Save the Config to the file given by filename.

If the Config was read from a file and has a non-empty .filename attribute, it will be written back to the same file by default.

Additional kwargs depend on the file format and are passed to the appropriate DictSerializer depending on the filename.

This is equivalent to calling save_dict with self.

unresolve_inherits(config_dir=None, only=None)[source]

A sort of inversion of Config.resolve_inherits.

This walks through all the chained mappings in this Config, and for any that have a non-empty .filename, it is removed from the chained mappings and replaced with an entry in an inherit property for the top-level mapping.

This returns a new Config with all the relevant replacements made.

Examples

>>> from dnadna.utils.config import save_dict
>>> tmp = getfixture('tmp_path')  # pytest specific
>>> inherited = tmp / 'inherited.json'
>>> save_dict({'foo': 'bar', 'baz': 'qux'}, inherited)
>>> c = Config({'key': {'inherit': str(inherited)}},
...            resolve_inherits=True)
...
>>> c
Config({'key': {'foo': 'bar', 'baz': 'qux'}})
>>> c2 = c.unresolve_inherits()
>>> c2
Config({'key': {'inherit': '...inherited.json'}})
validate(schema=None, **validator_kwargs)[source]

Ensure that the configuration is valid:

  • All keys should be strings (for JSON-compatibility).

  • If a JSON schema is given, validate the config against that schema. The schema may either be a full JSON Schema given as a dict, or a key into the Config.schemas registry.

exception dnadna.utils.config.ConfigError(config, msg, suffix='', path=())[source]

Bases: ValueError

class dnadna.utils.config.ConfigMixIn(config={}, validate=True)[source]

Bases: object

Mix-in for classes that accept a Config object to provide part of their attribute namespace. Makes top-level keys in the Config object accessible as attributes on instances of the class.

Includes optional validation of the Config against a schema by setting the config_schema class attribute.
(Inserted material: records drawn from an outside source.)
/-- The names of a list. -/
def namesOf (toks : List Tok) : List Text := (parts toks).filterMap (fun p => match p with | [⟨_, .name n⟩] => some n | _ => none)

/-- `.launch name, key=value,…` (R93). -/
def Work.launchDir (w : Work) (s : Src) (toks : List Tok) : Work :=
  match parts toks with
  | [⟨_, .name n⟩] :: ks =>
    let at_ := 256 * w.recs.length
    let w1 := w.define s n (Val.place .launch at_) .object
    match keysOf ks with
    | none => w1.err s 1 s.col "a key is missing"
    | some k =>
      let (w2, r) := w1.take s s.col (launchRecord w1.scope k at_ w1.spadPrev ((w1.nbv.or w1.nbvPrev).getD w1.opts.nbv)) (List.replicate 256 0, [])
      let w3 := if recordRefused r.1 && r.1.any (fun b => b != 0) then w2.err s 90 s.col "the front end would refuse the record" else w2
      { w3 with recs := { at_ := s, b := r.1, rels := r.2 } :: w3.recs }
  | _ => w.err s 1 s.col ".launch takes a name"

/-- A field of the latest launch record set. -/
def Work.inRecord (w : Work) (s : Src) (f : List Byte → List Byte) : Work :=
  match w.recs with
  | r :: rest => { w with recs := { r with b := f r.b } :: rest }
  | [] => w.err s 1 s.col "no .launch stands before"

/-- `.slot s, key=value,…` (R94). -/
def Work.slotDir (w : Work) (s : Src) (toks : List Tok) : Work :=
  match parts toks with
  | n :: ks =>
    let (w1, i) := w.take s s.col (evalRange w.scope n 0 7 2) 0
    match keysOf ks with
    | none => w1.err s 1 s.col "a key is missing"
    | some k =>
      let (w2, v) := w1.take s s.col (slotValue k) 0
      { w2.inRecord s (fun b => putField b (0x50 + 8 * i) 8 v) with slots := i :: w2.slots }
  | [] => w.err s 1 s.col ".slot takes a number"

/-- `.mirror m, base=e, size=e, cores=c,…` (Table 5.3). -/
def Work.mirrorDir (w : Work) (s : Src) (toks : List Tok) : Work :=
  match parts toks with
  | n :: ks =>
    let (w1, m) := w.take s s.col (evalRange w.scope n 0 3 2) 0
    let (w2, v) := w1.take s s.col (mirrorValue w1.scope ks) (0, 0)
    w2.inRecord s (fun b => putField (putField b (0x90 + 16 * m) 8 v.1) (0x98 + 16 * m) 8 v.2)
  | [] => w.err s 1 s.col ".mirror takes a number"

/-- `.arm name, key=value,…` (Table 5.3): the descriptors follow the records (Table 5.2). -/
def Work.armDir (w : Work) (s : Src) (toks : List Tok) : Work :=
  match parts toks with
  | [⟨_, .name n⟩] :: ks =>
    let at_ := 256 * w.recsPrev + 32 * w.arms.length
    let w1 := w.define s n (Val.place .launch at_) .object
    match keysOf ks with
    | none => w1.err s 1 s.col "a key is missing"
    | some k =>
      let (w2, r) := w1.take s s.col (armRecord w1.scope k at_) (List.replicate 32 0, [])
      { w2 with arms := { at_ := s, b := r.1, rels := r.2 } :: w2.arms }
  | _ => w.err s 1 s.col ".arm takes a name"

/-- `.target isaeg`, once and before any word (Table 5.3). -/
def Work.targetDir (w : Work) (s : Src) (toks : List Tok) : Work :=
  if w.target || (toks.map Tok.kind) != [.name "isaeg".toList] then w.err s 92 s.col ".target isaeg stands once" else { w with target := true }

/-- `.nbv n`, at most once (Table 5.3). -/
def Work.nbvDir (w : Work) (s : Src) (toks : List Tok) : Work :=
  let (w1, n) := w.take s s.col (evalRange w.scope toks 1 3 2) 3
  if w1.nbv.isSome then w1.err s 2 s.col ".nbv stands at most once" else { w1 with nbv := some n }

/-- A directive by its name (Table 5.3). -/
def Work.directive (w : Work) (s : Src) (name : Text) (toks : List Tok) : Work :=
  let is := fun (n : String) => name == n.toList
  if is "clause" then w.clauseDir s toks
  else if is "auto" then { w.close with auto := true }
  else if is "text" then w.section_ .text
  else if is "data" then w.section_ .data
  else if is "spad" then w.section_ .spad
  else if is "param" then w.section_ .param
  else if is "launch" then (if toks.isEmpty then w.section_ .launch else w.launchDir s toks)
  else if is "slot" then w.slotDir s toks
  else if is "mirror" then w.mirrorDir s toks
  else if is "arm" then w.armDir s toks
  else if is "target" then w.targetDir s toks
  else if is "nbv" then w.nbvDir s toks
  else if is "align" then w.align s toks
  else if is "word" then w.ints s 4 (parts toks)
  else if is "dword" then w.ints s 8 (parts toks)
  else if is "f32" then w.floats s Machine.b32 4 (parts toks)
  else if is "f64" then w.floats s Machine.b64 8 (parts toks)
  else if is "bytes" then w.byteVals s (parts toks)
  else if is "equ" then w.equ s toks
  else if is "global" then { w with globals := namesOf toks ++ w.globals }
  else if name == "ext".toList ++ "ern".toList then { w with others := namesOf toks ++ w.others }
  else if is "entry" then { w with entries := (namesOf toks).map (fun n => (n, s)) ++ w.entries, globals := namesOf toks ++ w.globals }
  else if is "include" then w -- its lines stand after it (`expandAt`)
  else w.err s 1 s.col "unknown directive"

/-- One statement. A label in automatic mode ends the open clause, and so names the next one's header (R88). -/
def Work.stmt (w : Work) (x : Stmt) : Work :=
  let s := x.at_
  let w0 := match x.bad with | some c => w.err s 1 c "unexpected character" | none => w
  let w1 := match x.label with
    | none => w0
    | some n =>
      let wl := if w0.auto && w0.sect = .text then w0.close else w0
      wl.define s n (Val.place wl.sect (wl.at_ wl.sect)) .label
  match x.toks with
  | [] => w1
  | ⟨_, .dot d⟩ :: r => w1.directive s d r
  | toks => if w1.sect = .text then w1.word s toks else w1.err s 1 s.col "a word outside .text"

/-- The symbols that `-D` defines, before the first line (Table 5.1). -/
def Work.defs (w : Work) : Work :=
  w.opts.defs.foldl (fun w d =>
    let s : Src := { file := [], line := 0, body := none, ix := 0, col := 1, text := d.2 }
    match evalConst w.scope (lex d.2).1 with
    | .ok c => w.define s d.1 (Val.const c) .const
    | .error e => w.exprErr s s.col e) w

/-- The offsets of the clause headers of a pass. -/
def Work.starts (w : Work) : List Nat := w.pieces.filterMap (fun p => match p with | .clause c => some c.off | .bytes _ _ _ => none)

/-- Whether a symbol names a place of `.text` at which no clause starts (E061). -/
def Work.offClause (w : Work) (n : Text) : Bool :=
  match w.cur.find? (fun e => e.1 == n) with
  | some e => e.2.rel == [(.sect .text, 1)] && !w.starts.contains e.2.c.toNat
  | none => false

/-- Whether a symbol names a clause start. -/
def Work.onClause (w : Work) (n : Text) : Bool :=
  match w.cur.find? (fun e => e.1 == n) with
  | some e => e.2.rel == [(.sect .text, 1)] && w.starts.contains e.2.c.toNat
  | none => false

/-- The checks at the end of a file (R87, R91, R92, Table 5.5). -/
def Work.finish (w0 : Work) (last : Src) : Work :=
  let w := w0.close
  let w1 := if w.target || w.noTarget then w else w.err last 92 last.col ".target isaeg is required"
  let w2 := if 0x100000 < w.spadAt then w1.err last 91 last.col ".spad is larger than 1 MiB" else w1
  let w3 := w.entries.foldl (fun x e => if w.onClause e.1 then x else x.err e.2 61 e.2.col ".entry names no clause start") w2
  let w4 := (w.pieces.flatMap (fun p => match p with | .clause c => c.words | .bytes _ _ _ => [])).foldl (fun x c =>
    if c.labels.any w.offClause then x.err c.at_ 61 c.at_.col "the target is no clause start" else x) w3
  w.named.foldl (fun x e => if w.slots.contains e.2 then x else x.warn e.1 51 e.1.col "no .slot declares the slot") w4

/-- One pass over the statements. -/
def runPass (o : Options) (c : Carry) (l : List Stmt) : Work :=
  let w := l.foldl Work.stmt (Work.start o c).defs
  w.finish ((l.getLast?.map Stmt.at_).getD { file := [], line := 0, body := none, ix := 0, col := 1, text := [] })

/-- What a pass leaves for the next. Where `keep` is set words keep at least the literals they had. -/
def Work.carry (keep : Bool) (w : Work) : Carry :=
  { syms := w.cur, others := w.others, recs := w.recs.length, spad := w.spadAt, forms := if keep then w.formsOut.reverse else [], nbv := w.nbv }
The config_schema attribute may be either the name of a built-in schema, or a JSON Schema object (see Config.validate).

If config_default is provided, it provides default values for the config which can be overridden.

Examples

>>> from dnadna.utils.config import Config, ConfigMixIn
>>> class MyClass(ConfigMixIn):
...     config_schema = {
...         'properties': {'a': {'type': 'integer'}}
...     }
...
...     def __init__(self, config, foo=1, validate=True):
...         super().__init__(config, validate=validate)
...         self.foo = foo
...
>>> config = Config({'a': 1, 'b': 'b'})
>>> inst = MyClass(config)
>>> inst.a
1
>>> inst.b
'b'

Assignment to attributes that are keys in the Config also update the underlying Config. Such updates are ‘’not’’ validated against the schema:

>>> inst.b = 'c'
>>> inst.b
'c'
>>> inst.config['b']
'c'

Validation is performed upon instantiation unless passed validate=False:

>>> config = Config({'a': 'a', 'b': 'b'})
>>> inst = MyClass(config)
Traceback (most recent call last):
...
dnadna.utils.config.ConfigError: error in config at 'a': 'a' is not of
type 'integer'

Note, if validation is disabled, then there is no guarantee the object will work properly if the config is invalid.

config_attr = 'config'

The name of the attribute in which instances of this class store its Config. Typically this is just the .config attribute.

config_default = {}

Default value for the Config of instances of this class.

config_schema = None

The schema against which this class should validate its config Config by default.

May be either the name of one of the built-in schemas (see Config.schemas) or a full schema object.

classmethod from_config_file(filename, validate=True, **kwargs)[source]

Instantiate from a config file.

This method must be overridden if the subclass takes additional __init__ arguments besides config and validate.

validate_config(config)[source]

Validate the config file with which this class was initialized.

By default it validates the config file against the associated ConfigMixin.config_schema schema, but this method may be overridden to add additional semantic validation to the config file that is not possible through the schema alone.

class dnadna.utils.config.ConfigValidator(schema, *args, resolve_plugins=True, resolve_defaults=True, resolve_filenames=True, posixify_filenames=False, **kwargs)[source]

Bases: object

A custom validator wrapping jsonschema.Draft7Validator class which supports special validation functionality for DNADNA Config objects:

* Recognizes `Config` objects as JSON ``object`` s.
  • Adds new string formats:

    • filename: When a Config is loaded from a file, any values in the Config that are recognized by the specified JSON schema as representing a filename are automatically resolved to absolute paths relative to the config file’s location. If the filename is already an absolute filename it is left alone. If the config does not have an associated filename, relative paths are treated as relative to the current working directory.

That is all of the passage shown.